Грейн какое-то время молчал.
— Она здесь, в Нью-Йорке?
— Да, она и дочь. Анна вам, наверное, все рассказала.
И Соломон Марголин поспешно выпил стакан воды.
— Почему вы это делаете, если позволительно вас спросить?
— Спросить, конечно, позволительно. Я делаю это потому, что дочь — это моя родная дочь, а к жене я привык. Мне больно об этом говорить, но я неспособен в своей личной жизни руководствоваться счетами и интересами еврейского народа. Я слышал, что ваш сын тоже женился на христианке.
— Да, я потерял своих детей. Что бы ни произошло в будущем с еврейским народом, ко мне это уже не будет иметь никакого отношения. Мои внуки будут иноверцами. Мои дети фактически тоже иноверцы с той лишь разницей, что настоящие иноверцы по большей части хоть как-то связаны с христианской религией, а у моих детей совсем нет Бога.
— С этим теперь уже ничего не поделать.
— Но все это — моя работа, моя вина. Я им дал такое воспитание. Я им показывал пример. То, что евреи строили на протяжении поколений с такой самоотверженностью, я разрушил за несколько лет. Вы правы. Теперь уже поздно. Но только теперь я со всей ясностью осознал, что натворил.
— Что вы хотите сделать конкретно? Вы ведь не можете заставить себя поверить в то, что «Шулхан арух» рабби Мойше Исерлеса и «Сифтей коэн» рабби Шабтая Коэна,[358] и «Турей захав» рабби Давида Сегаля,[359] и «При мегадим» рабби Йосефа Теумима[360] — что все эти книги были даны евреям Богом на горе Синайской.

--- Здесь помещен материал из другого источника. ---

-- ==== Sys2Proof/Machine/State.lean ====
section
/-! DEFINITION. The state of the Cenhal 4160 as plain data, block by block, and its value after reset. -/

namespace Sys2Proof.Machine

/-- The part has no fault that stops it: no rule names one, so this type is empty. -/
inductive Fault
  deriving DecidableEq, Repr

/-- Why a command has no meaning. -/
inductive Refusal
  /-- Raised only by an arm of exec whose command has no meaning yet; safe (nothing is claimed of it). -/
  | notModelled (mnemonic : String)
  deriving DecidableEq, Repr

/-- A timer: stopped, or running with so many milliseconds of the Time Base left (R193). -/
abbrev Timer := Option Nat

/-! ### Repair Directory -/

/-- What an entry maps its key to, but for an exclusion (R1). -/
inductive Target
  | device (group index : Nat)
  | pool (slot : Nat)
  deriving DecidableEq, Repr

/-- An entry's kind with its target (R1): DEVICE, POOL, or EXCLUDE, which has none. -/
inductive Replacement
  | target (t : Target)
  | exclude
  deriving DecidableEq, Repr

/-- The states of an entry that is not FREE, in the order of R1. -/
inductive EntryState
  | unresolved | pending | fencing | installing | refill | active | retireWait | retireFencing | removing
  deriving DecidableEq, Repr

/-- Which path created an entry (R1). -/
inductive Origin | seed | test | score | manual
  deriving DecidableEq, Repr

/-- A directory key: channel, bank, and row or whole bank (no row). -/
structure Key where
  chan : ChanId
  bank : Nat
  row : Option Nat
  deriving DecidableEq, Repr

/-- The fields of an entry that is not FREE (R1). -/
structure Live where
  st : EntryState
  key : Key
  repl : Option Replacement
  requested : Option Target
  origin : Origin
  tag : BitVec 16
  round : Nat
  deriving DecidableEq, Repr

/-- A directory entry; `live` is absent in FREE (R1). -/
structure Entry where
  gen : Byte
  live : Option Live
  deriving DecidableEq, Repr

/-! ### Spare Inventory -/

/-- The geometry fields of R27. -/
structure Geometry where
  banks : Nat
  rowsPerBank : Nat
  banksPerGroup : Nat
  sparesPerGroup : Nat
  poolBank : Nat
  poolRows : Nat
  serial : List Byte
  deriving DecidableEq, Repr

/-- States of a device spare (R31). -/
inductive SpareState | free | used | spent
  deriving DecidableEq, Repr

/-- States of a pool slot (R30). -/
inductive SlotState | free | used | bad
  deriving DecidableEq, Repr

/-- A channel's inventory (R26). -/
structure Inventory where
  geo : Geometry
  tag : BitVec 16
  spares : List (List SpareState)
  slots : List SlotState
  exclusions : Nat
  tallies : List Nat
  deriving DecidableEq, Repr

/-! ### Watch table -/

/-- A watch record in use (R47). -/
structure Watch where
  chan : ChanId
  bank : Nat
  row : Nat
  score : Nat
  correctable : Nat
  ueSeen : Bool
  deriving DecidableEq, Repr

/-! ### Test plan -/

/-- Step direction (R91). -/
inductive Direction | up | down
  deriving DecidableEq, Repr

/-- Step background (R91). -/
inductive Background | solid | checker | rowstripe | colstripe
  deriving DecidableEq, Repr

/-- One march operation (R91). -/
inductive MarchOp | w0 | w1 | r0 | r1
  deriving DecidableEq, Repr

/-- Step spread (R91). -/
inductive Spread | parallel | serial
  deriving DecidableEq, Repr

/-- A step held in a plan slot (R91); bit n of the mask names channel n. -/
structure PlanStep where
  direction : Direction
  background : Background
  ops : List MarchOp
  pause : Nat
  mandatory : Bool
  spread : Spread
  mask : BitVec 12
  deriving DecidableEq, Repr

/-! ### Channel records -/

/-- Channel states, in the order of R63. -/
inductive ChanState | down | idle | test | ready | service | resync | lost | failed
  deriving DecidableEq, Repr

/-- Test phases (R63). -/
inductive Phase | discover | poolcheck | seedinstall | main | repairinstall | verify | releasing
  deriving DecidableEq, Repr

— Не могу. Дай Бог, чтобы мог. Но в моих силах попытаться изолировать себя от культуры, выдающей в каждом поколении Гитлера, Сталина и других убийц. У меня осталась одна вера: в свободу выбора. Все еврейство, большая часть его заповедей и запретов имели одну-единственную цель: изолировать евреев от народов мира. Чем больше становилась опасность ассимиляции, тем больше появлялось запретов. То, что я хочу сейчас сделать, я фактически хотел сделать всегда. Я читаю утром газету и буквально ощущаю, что весь пропитался ядом. Я захожу в кинотеатр и чувствую, что наелся нечистого. Я просто скотина жвачная. Моя голова сама собой думает только о разврате и убийстве. И так целый день и ночью во сне то же. Я не хочу перед вами исповедоваться. Я прекрасно знаю, что не рассказываю вам ничего нового.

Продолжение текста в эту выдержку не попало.